Мы закинули вещи на полки и одновременно спросили друг у друга разрешения снять пиджаки – по летнему времени в вагоне было жарковато. Щукин остался в чесучовом жилете, я же ограничился тем, что расстегнул френч. Довольно скоро завязался и разговор, Григорий Иванович оказался типичным представителем нового поколения московского купечества, никаких там поддевок, сапог “бутылками” и бородищ, наоборот, отличный костюм, галстуки-запонки, модные штиблеты, но самое главное – хорошее образование, Императорское Техническое училище (я чуть было не назвал его бауманцем, но вовремя спохватился), потом еще два года в университете в Берлине. Ехал он по делам товарищества своего родственника, главы династии, для переговоров со знаменитой фирмой Сименс-Гальске. Как оказалось, мы даже были знакомы через “одно рукопожатие” посредством лаборатории Лебедева в ИТУ.
Как только сосед отправился “разузнать насчет буфета”, я вынул Наташину записку.
“Дорогой Михаил Дмитриевич!
Не представляете, как я огорчена, что наше общение было столь резко прервано и что причиной этому был мой поступок.

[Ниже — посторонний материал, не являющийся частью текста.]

theorem commitDone_keeps {c : Fin 16} {first second : Bool} (h : Keeps s₀ s) :
    Keeps s₀ (commitDone s c first second) := by
  unfold commitDone
  repeat' first
    | with_reducible assumption
    | intro _
    | with_reducible apply afterCommit_keeps
    | with_reducible apply writeBack_keeps
    | with_reducible refine updComb_same ?_ (fun _ => rfl) (fun _ => rfl) (fun _ => rfl) (fun _ => rfl) (fun _ => rfl)
    | with_reducible apply keeps_ite
    | split
    | dsimp only

theorem execCalCommitDone_keeps {t : State} {comb : Fin 16} {slot : SlotCheck} (e : execCalCommitDone comb slot s = .next t) :
    Keeps s t := by
  unfold execCalCommitDone at e
  injection e with e
  subst e
  repeat' first
    | with_reducible exact Keeps.refl
    | intro _
    | with_reducible apply commitDone_keeps
    | with_reducible apply keeps_ite
    | split
    | dsimp only

theorem prepared_keeps {c : Fin 16} {r : CalRun} (h : Keeps s₀ s) :
    Keeps s₀ (prepared s c r) := by
  unfold prepared
  repeat' first
    | with_reducible assumption
    | intro _
    | with_reducible refine updComb_same ?_ (fun _ => rfl) (fun _ => rfl) (fun _ => rfl) (fun _ => rfl) (fun _ => rfl)
    | with_reducible apply finishRun_keeps
    | with_reducible apply keeps_ite
    | split
    | dsimp only

theorem execCalPrepared_keeps {t : State} {comb : Fin 16} (e : execCalPrepared comb s = .next t) :
    Keeps s t := by
  unfold execCalPrepared at e
  injection e with e
  subst e
  repeat' first
    | with_reducible exact Keeps.refl
    | intro _
    | with_reducible refine withRun_keeps ?_ ?_
    | with_reducible apply prepared_keeps
    | with_reducible apply keeps_ite
    | split
    | dsimp only

theorem handback_keeps {c : Fin 16} {r : CalRun} (h : Keeps s₀ s) :
    Keeps s₀ (handback s c r) := by
  unfold handback
  repeat' first
    | with_reducible assumption
    | intro _
    | with_reducible apply tryRepair_keeps
    | with_reducible apply endRun_keeps
    | with_reducible apply keeps_ite
    | split
    | dsimp only

theorem execCalHandback_keeps {t : State} {comb : Fin 16} (e : execCalHandback comb s = .next t) :
    Keeps s t := by
  unfold execCalHandback at e
  injection e with e
  subst e
  repeat' first
    | with_reducible exact Keeps.refl
    | intro _
    | with_reducible apply handback_keeps
    | with_reducible apply keeps_ite
    | split
    | dsimp only

theorem terminalVerdict_keeps {c : Fin 16} {r : CalRun} {v : TermResult} (h : Keeps s₀ s) :
    Keeps s₀ (terminalVerdict s c r v) := by
  unfold terminalVerdict
  repeat' first
    | with_reducible assumption
    | intro _
    | with_reducible apply finishRun_keeps
    | with_reducible apply updUnit_keeps
    | with_reducible apply rejectRun_keeps
    | with_reducible apply acceptRun_keeps
    | with_reducible apply keeps_ite
    | split
    | dsimp only

theorem execTermRunDone_keeps {t : State} {ch : Fin 128} {r : TermResult} (e : execTermRunDone ch r s = .next t) :
    Keeps s t := by
  unfold execTermRunDone at e
  injection e with e
  subst e
  repeat' first
    | with_reducible exact Keeps.refl
    | intro _
    | with_reducible refine withRun_keeps ?_ ?_
    | with_reducible apply terminalVerdict_keeps
    | with_reducible apply keeps_ite
    | split
    | dsimp only

theorem execRepair_keeps {t : State} {comb : Fin 16} {unit : Fin 16} (e : execRepair comb unit s = .next t) :
    Keeps s t := by
  unfold execRepair at e
  injection e with e
  subst e
  repeat' first
    | with_reducible exact Keeps.refl
    | intro _
    | with_reducible apply repairUnit_keeps
    | with_reducible apply keeps_ite
    | split
    | dsimp only

theorem execRelease_keeps {t : State} {comb : Fin 16} (e : execRelease comb s = .next t) :
    Keeps s t := by
  unfold execRelease at e
  injection e with e
  subst e
  repeat' first
    | with_reducible exact Keeps.refl
    | intro _
    | with_reducible apply releaseUnit_keeps
    | with_reducible apply keeps_ite
    | split
    | dsimp only

theorem execStoreSchedCycle_keeps {t : State} (e : execStoreSchedCycle s = .next t) :
    Keeps s t := by
  unfold execStoreSchedCycle at e
  injection e with e
  subst e
  repeat' first
    | with_reducible exact Keeps.refl
    | intro _
    | with_reducible refine updSto_same ?_ ?_
    | with_reducible apply keeps_ite
    | split
    | dsimp only
    | rfl

theorem execOpenStream_keeps {t : State} {strm : Fin 2048} (e : execOpenStream strm s = .next t) :
    Keeps s t := by
  unfold execOpenStream at e
  injection e with e
  subst e
  repeat' first
    | with_reducible exact Keeps.refl
    | intro _
    | with_reducible apply openStr_keeps
    | with_reducible apply keeps_ite
    | split
    | dsimp only

theorem execCloseStream_keeps {t : State} {strm : Fin 2048} (e : execCloseStream strm s = .next t) :
    Keeps s t := by
  unfold execCloseStream at e
  injection e with e
  subst e
  repeat' first
    | with_reducible exact Keeps.refl
    | intro _
    | with_reducible apply closeStr_keeps
    | with_reducible apply keeps_ite
    | split
    | dsimp only

theorem closeAged_keeps {n : Fin 2048} (h : Keeps s₀ s) :
    Keeps s₀ (closeAged s n) := by
  unfold closeAged
  repeat' first
    | with_reducible assumption
    | intro _
    | with_reducible apply closeAssembly_keeps
    | with_reducible apply reachTick_keeps
    | with_reducible apply keeps_ite
    | split
    | dsimp only

theorem closeCommand_keeps {n : Fin 2048} {raw : List Nat} (h : Keeps s₀ s) :
    Keeps s₀ (closeCommand s n raw) := by
  unfold closeCommand
  repeat' first
    | with_reducible assumption
    | intro _
    | with_reducible apply closeAged_keeps
    | with_reducible apply addRaw_keeps
    | with_reducible apply keeps_ite
    | split
    | dsimp only

theorem execCaptureBlockClose_keeps {t : State} {strm : Fin 2048} {raw : List Nat} (e : execCaptureBlockClose strm raw s = .next t) :
    Keeps s t := by
  unfold execCaptureBlockClose at e
  injection e with e
  subst e
  repeat' first
    | with_reducible exact Keeps.refl
    | intro _
    | with_reducible apply closeCommand_keeps
    | with_reducible apply keeps_ite
    | split
    | dsimp only

theorem execRingBlockReadDone_keeps {t : State} {ring : Fin 31} (e : execRingBlockReadDone ring s = .next t) :
    Keeps s t := by
  unfold execRingBlockReadDone at e
  injection e with e
  subst e
  repeat' first
    | with_reducible exact Keeps.refl
    | intro _
    | with_reducible apply egressBlock_keeps
    | with_reducible apply keeps_ite
    | split
    | dsimp only

theorem ringCommand_keeps {n : Fin 31} {f : CapRing → CapRing} (h : Keeps s₀ s) :
    Keeps s₀ (ringCommand s n f) := by
  unfold ringCommand
  repeat' first
    | with_reducible assumption
    | intro _
    | with_reducible apply updRing_keeps
    | with_reducible apply keeps_ite
    | split
    | dsimp only

theorem execSetMark_keeps {t : State} {ring : Fin 31} (e : execSetMark ring s = .next t) :
    Keeps s t := by
  unfold execSetMark at e
  injection e with e
  subst e
  repeat' first
    | with_reducible exact Keeps.refl
    | intro _
    | with_reducible apply ringCommand_keeps
    | with_reducible apply keeps_ite
    | split
    | dsimp only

Я потеряна и не могу принять эту внезапную перемену в моих родителях, но вынуждена подчиниться и уехать даже без того, чтобы объясниться лично.

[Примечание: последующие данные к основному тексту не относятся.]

/-- Settles O58: each clause from where its access lands. -/
theorem registers : Obligations.Registers := by
  unfold Obligations.Registers
  refine ⟨fun m a be v s h => ?_, fun m a v s ha hv => ?_, fun m a v w s ha hn hw hh => ?_,
    fun m a w s ha hn hw hh => ?_, fun m a v s h => ?_,
    fun m v w s hr hm => ⟨?_, fun hh => ⟨fun hle => ?_, fun hgt => ?_⟩⟩,
    fun m v s hm => ⟨fun hb => ?_, fun hb a => ?_, ?_⟩⟩
  · rw [exec_loReadLatch, exec_loWriteStage, exec_hiWriteCommit, exec_registerWrite, readRegister_narrow h,
      writeLo_narrow h, writeHi_narrow h, writeOther_narrow h]
    exact ⟨rfl, rfl, rfl, rfl⟩
  · rw [exec_loReadLatch, readRegister_whole (busRead_lo ha hv)]
    rfl
  · rw [exec_loReadLatch, readRegister_whole (busRead_hi ha hn hw), hh]
    rfl
  · rw [exec_loReadLatch, readRegister_whole (busRead_hi ha hn hw), hh]
    rfl
  · rw [exec_loReadLatch, exec_registerWrite,
      readRegister_whole (busRead_silent (inBar2_unaligned h) (answers_unaligned h)),
      writeOther_silent (inBar2_unaligned h) (answers_unaligned h)]
    exact ⟨rfl, rfl⟩
  · rw [exec_loWriteStage, writeLo_of_lo (answers_of_regsUp hr hm (by decide) (by decide))
      (mayWrite_outside (.inr (by decide))) halfOf_ringLead_lo]
    rfl
  · rw [exec_hiWriteCommit, writeHi_ringLead hr hm hh, if_pos hle]
    rfl
  · rw [exec_hiWriteCommit, writeHi_ringLead hr hm hh, if_neg (by omega)]
    rfl
  · rw [exec_registerWrite, writeOther_modBlock hb hm (by decide) rfl (by decide)]
    rfl
  · rw [exec_registerWrite, writeOther_silent (inBar2_bypass hb) (answers_bypass hb)]
  · rw [exec_registerWrite]
    by_cases hb : s.mod.mode = .bypass
    · rw [writeOther_silent (inBar2_bypass hb) (answers_bypass hb)]
    · rw [writeOther_modBlock hb hm (by decide) rfl (by decide)]
      rfl

end Sys2Proof.Machine
end

section
/-!
PROOF. The steps of BOOT (R50): one lemma per step that says what its completion leaves, and O12 from these.
-/

namespace Sys2Proof.Machine

variable {s : State} {r : BootReport} {m : Image}

/-- The operation that completes the step after the k-th. -/
def bootStepAfter (k : Nat) (s : State) (r : BootReport) : State :=
  match k with
  | 0 => bootStep1 s r
  | 1 => bootStep2 s r
  | 2 => bootStep3 s r
  | 3 => bootStep4 s r
  | 4 => bootStep5 s r
  | 5 => bootStep6 s r
  | 6 => bootStep7 s r
  | 7 => bootStep8 s
  | 8 => bootStep9 s r
  | _ => s

/-- In BOOT the command completes the step after the last completed one. -/
theorem exec_bootStepComplete_in_boot {k : Nat} (hb : s.mod.mode = .boot) (hk : s.boot.step = k) :
    exec (.bootStepComplete r) s = .next (bootStepAfter k s r) := by
  subst hk
  have he : exec (.bootStepComplete r) s = .next (bootStep s r) := rfl
  rw [he]
  simp only [bootStep, hb, bne_self_eq_false, Bool.false_eq_true, if_false]
  rfl

/-! ## Step 1: the provisioning record in force (R202, R345) -/

theorem provActive_isSome (x : Sec) :
    (provActive x).isSome = true ↔ x.recA.isSome = true ∨ x.recB.isSome = true := by
  cases ha : x.recA <;> cases hb : x.recB <;> simp [provActive, provIsB, ha, hb]
  split <;> rfl

/-- The slots that pass the check. -/
def checkedSlots (c : SecureCheck) (x : Sec) : Sec :=
  { x with recA := if c.slotAOk then x.recA else none, recB := if c.slotBOk then x.recB else none }

theorem checkedSlots_isSome (c : SecureCheck) (x : Sec) : (provActive (checkedSlots c x)).isSome = true ↔
    c.slotAOk = true ∧ x.recA.isSome = true ∨ c.slotBOk = true ∧ x.recB.isSome = true := by
  rw [provActive_isSome]
  cases ha : c.slotAOk <;> cases hb : c.slotBOk <;> simp [checkedSlots, ha, hb]

/-- The secure core holds what the record in force gives, or no keys and NEVER where there is none. -/
structure RecordTaken (x : Sec) : Prop where
  ok : x.recordOk = true ↔ (provActive x).isSome = true
  held : ∀ p, provActive x = some p → x.imgKey = p.imgKey ∧ x.hostKey = p.hostKey ∧ x.policy = p.policy
  without : x.recordOk = false → x.imgKey = none ∧ x.hostKey = none ∧ x.policy = 2

/-- The check takes the record in force among the slots that pass, and leaves the key that decrypts images alone. -/
theorem checkRecord_takes (c : SecureCheck) (x : Sec) : RecordTaken (checkRecord c x) ∧
    provActive (checkRecord c x) = provActive (checkedSlots c x) ∧ (checkRecord c x).decKey = x.decKey := by
  cases h : provActive (checkedSlots c x) with
  | none =>
    have he : checkRecord c x =
        { checkedSlots c x with imgKey := none, hostKey := none, policy := 2, recordOk := false } := by
      simp only [checkedSlots] at h
      simp [checkRecord, checkedSlots, h]
    have ha : provActive (checkRecord c x) = none := (congrArg provActive he).trans h
    refine ⟨⟨by rw [ha, he]; simp, by simp [ha], fun _ => ?_⟩, ha, by rw [he]; rfl⟩
    rw [he]
    exact ⟨rfl, rfl, rfl⟩
  | some p =>
    have he : checkRecord c x = { checkedSlots c x with
        imgKey := p.imgKey, hostKey := p.hostKey, policy := p.policy, recordOk := true } := by
      simp only [checkedSlots] at h
      simp [checkRecord, checkedSlots, h]
    have ha : provActive (checkRecord c x) = some p := by rw [he]; exact h
    refine ⟨⟨by rw [ha, he]; simp, fun q hq => ?_, by simp [he]⟩, ha, by rw [he]; rfl⟩
    obtain rfl : p = q := Option.some.inj (ha.symm.trans hq)
    rw [he]
    exact ⟨rfl, rfl, rfl⟩

/-- At the start of BOOT the record is checked as the secure core stands, but for a key store erased before. -/
theorem secureStart_whole {c : SecureCheck} {x : Sec} (h : x.erased = true ∨ c.keyStoreOk = true) :
    ∃ y, secureStart x c = (checkRecord c y, false) ∧ y.recA = x.recA ∧ y.recB = x.recB ∧
      (x.erased = false → y = x) := by
  cases he : x.erased with
  | true =>
    exact ⟨{ x with attGen := x.attGen + 1, attFactory := false, decKey := none
                    ksGen := (x.ksGen + 1) % 65536, erased := false },
      by simp [secureStart, he], rfl, rfl, by simp⟩
  | false =>
    have hk : c.keyStoreOk = true := by simpa [he] using h
    exact ⟨x, by simp [secureStart, he, hk], rfl, rfl, fun _ => rfl⟩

Надеюсь, что у нас еще будет такая возможность и я останусь достойной вашего уважения и дружбы.
Не хочу говорить прощайте, а потому – до свидания,
ваша Н.Белевская”
Я невольно поморщился. Да уж… Надо будет непременно написать ответ через Бориса, бедная девочка укоряет себя, хотя виноват в этой ситуации в первую очередь барон. Да и я тоже хорош – нафига было вестись на такую явную подставу?
Я мрачно сложил записку в карман френча, застегнулся и отправился догонять Щукина и догоняться коньяком в буфете, в надежде залить испортившееся настроение.
Вагонные разговоры через общих знакомых и развитие техники свернули на развитие России – мне было любопытно послушать “а что скажет купечество?”. Причем купечество не простое, а то, на чьи деньги состоится Декабрьское восстание в Москве, настоящее такое, из старообрядческой династии.
И купечество сказало – Щукина крайне волновал введенный недавно золотой рубль, поскольку он отлично понимал, что это означает открытие ворот для иностранного бизнеса и необходимость для доморощенных монополистов конкурировать с ним, не прячась более за протекционистскую политику правительства. Гриша (мы практически мгновенно перешли “на ты” и на Гришу с Мишей, что и закрепили на первой же станции в ресторане) всячески пенял Витте за “ущемление отечественной промышленности”, за допуск иностранцев в Россию, за то, что они ставят заводы, где все мало-мальские должности занимают немцы, французы да бельгийцы с англичанами и тем самым “подавляют русского человека”. Все это сильно напоминало боярскую оппозицию Петру – никак неможно отдавать православных под начало иноземов!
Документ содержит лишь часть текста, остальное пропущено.